Legislative Shift

The NSW Workers Compensation Legislation Amendment Bill 2025 — now passed as of February 2026 — represents one of the most significant reforms to the scheme in recent years. The primary target: rising psychological injury claims and escalating scheme costs. For NSW employers, this reform is not simply technical legislative change.

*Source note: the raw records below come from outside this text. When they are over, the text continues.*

@[simp] theorem State.timerTick_timer (n : Nat) : (s.timerTick n).timer = (s.timer.tick n).1 := by simp [State.timerTick]
@[simp] theorem State.timerTick_cpu (n : Nat) : (s.timerTick n).cpu = s.cpu := by simp [State.timerTick]
@[simp] theorem State.timerTick_dma (n : Nat) : (s.timerTick n).dma = s.dma := by simp [State.timerTick]
@[simp] theorem State.timerTick_joypad (n : Nat) : (s.timerTick n).joypad = s.joypad := by simp [State.timerTick]
@[simp] theorem State.timerTick_ppu (n : Nat) : (s.timerTick n).ppu = s.ppu := by simp [State.timerTick]
@[simp] theorem State.timerTick_ram (n : Nat) : (s.timerTick n).ram = s.ram := by simp [State.timerTick]
@[simp] theorem State.timerTick_cart (n : Nat) : (s.timerTick n).cart = s.cart := by simp [State.timerTick]
@[simp] theorem State.timerTick_cost (n : Nat) : (s.timerTick n).cost = s.cost := by simp [State.timerTick]
@[simp] theorem State.timerTick_cycles (n : Nat) : (s.timerTick n).cycles = s.cycles := by simp [State.timerTick]
@[simp] theorem State.timerTick_params (n : Nat) : (s.timerTick n).params = s.params := by simp [State.timerTick]

@[simp] theorem State.ppuTick_ppu (n : Nat) : (s.ppuTick n).ppu = (s.ppu.advance s.params.screen s.ram n).1.statEval.1 := by simp [State.ppuTick]
@[simp] theorem State.ppuTick_cpu (n : Nat) : (s.ppuTick n).cpu = s.cpu := by simp [State.ppuTick]
@[simp] theorem State.ppuTick_timer (n : Nat) : (s.ppuTick n).timer = s.timer := by simp [State.ppuTick]
@[simp] theorem State.ppuTick_dma (n : Nat) : (s.ppuTick n).dma = s.dma := by simp [State.ppuTick]
@[simp] theorem State.ppuTick_joypad (n : Nat) : (s.ppuTick n).joypad = s.joypad := by simp [State.ppuTick]
@[simp] theorem State.ppuTick_ram (n : Nat) : (s.ppuTick n).ram = s.ram := by simp [State.ppuTick]
@[simp] theorem State.ppuTick_cart (n : Nat) : (s.ppuTick n).cart = s.cart := by simp [State.ppuTick]
@[simp] theorem State.ppuTick_cost (n : Nat) : (s.ppuTick n).cost = s.cost := by simp [State.ppuTick]
@[simp] theorem State.ppuTick_cycles (n : Nat) : (s.ppuTick n).cycles = s.cycles := by simp [State.ppuTick]
@[simp] theorem State.ppuTick_params (n : Nat) : (s.ppuTick n).params = s.params := by simp [State.ppuTick]

end StateUpdates

end Sys2Proof.Machine
end

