-- ==== Sys2Proof/Laws/PerInstr.lean ====
section
/-! SUPPORT. One lemma per constructor of `Instr` about its encoding: its first byte alone fixes how many bytes it has (R91,
R104). -/

namespace Sys2Proof.Laws.Encoding

/-- The encoding of `i` is as long as its first byte says. -/
def Statement (i : Instr) : Prop := ∃ b0 r, encode i = b0 :: r ∧ (encode i).length = lengthOf b0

It has strategic implications for how psychological risk, management action and pre-employment processes are governed. Below is a practical breakdown.

1. Narrower Definitions for Psychological Injury

The reforms tighten the link required between employment and psychological injury.

“Relevant Events”
Primary psychological injuries are generally compensable only where caused by specific events such as:

  • Bullying
  • Sexual or racial harassment
  • Excessive work demands
  • Witnessing a traumatic incident
  • This significantly narrows broader stress-related claims.

“Main Contributing Factor”
Employment must now be the main contributing factor — not merely a contributing factor — raising the liability threshold.

Objective Standard
Conduct (e.g. alleged bullying) is assessed using a reasonable person test, rather than purely subjective worker perception.

Implication:
Employers must ensure management conduct is objectively defensible and well-documented.

2. Stronger Reasonable Management Action Defence (Section 11A)

The reforms clarify and strengthen protections for employers.

Psychological injuries caused by reasonable actions relating to:

  • Performance appraisals
  • Disciplinary processes
  • Organisational restructuring

are not compensable.

This provides clearer protection for legitimate management decisions — provided they are conducted appropriately.

Implication:
Documentation, procedural fairness and leadership capability are now even more critical.

3. Higher Whole Person Impairment (WPI) Thresholds

The WPI percentage determines eligibility for long-term weekly payments.

From July 1, 2026:

  • Workers must meet a 25% WPI to receive payments beyond 130 weeks.
  • This increases to 27% (2027) and 28% (2029).
  • A proposed jump to 31% was rejected.

Implication:
Fewer workers will qualify for long-duration benefits, increasing pressure on early recovery and return-to-work processes.

 

4. Faster Claim Decisions — 42-Day Window

Insurers must now determine liability for psychological claims involving bullying or harassment within 42 days.

During that time:

  • Workers receive provisional weekly payments
  • Medical expenses are covered

This aims to reduce uncertainty and delay — both recognised contributors to secondary psychological injury.

Implication:
Employers must be prepared to respond quickly and provide structured early information.

5. Stricter Medical Expense Standards

The standard for treatment has shifted from:

“Reasonably necessary” to “Reasonable and necessary”

This aligns with stricter motor accident (CTP) standards.

Additionally:

  • Workers are generally limited to one principal WPI assessment.
  • A second assessment requires significant deterioration (typically ≥10%).

Implication:
Medical scrutiny will increase, and disputes over impairment may reduce.

6. Financial Impacts for Employers

To stabilise the scheme:

  • An 18-month premium freeze has been implemented.
  • Most employers must now pay an excess equivalent to the first two weeks of wages per new claim.

This transfers some upfront cost risk directly to employers.

What This Means Strategically

These reforms attempt to reduce claim volume and scheme pressure.

However, they do not reduce employers’ WHS obligations to manage psychosocial risk.

In fact, the environment now demands:

  • Stronger early intervention
  • Clearer documentation of reasonable management action
  • Structured and defensible performance processes
  • Faster response capability
  • Proactive risk identification before claims arise

As thresholds tighten and benefits become harder to access, the commercial incentive shifts even further toward upstream prevention.

The real risk for NSW employers is no longer just claim acceptance.

It is:

  • Escalation into complex psychological claims
  • Secondary psychological injury during prolonged processes
  • Cultural and performance disruption
  • Premium volatility beyond the freeze period

The Emerging Pattern

The reforms signal a broader trend:

  • Governments are tightening claim access.
  • Regulators are strengthening psychosocial duties.
  • Insurers are scrutinising preventable claims.

Organisations that rely solely on reactive claim management will remain exposed.

Those investing in:

  • Smarter hiring decisions
  • Early psychosocial risk identification
  • Manager capability

Integrated MSD and psychological risk strategies will be better positioned in the evolving NSW environment.

Leadership Reflection The Practical Question for NSW Leaders

Has your organisation adapted its risk governance model to match the new legislative landscape?

Or are you operating under yesterday’s assumptions?

In 2026 and beyond, prevention is not just good practice — it is a financial and governance imperative.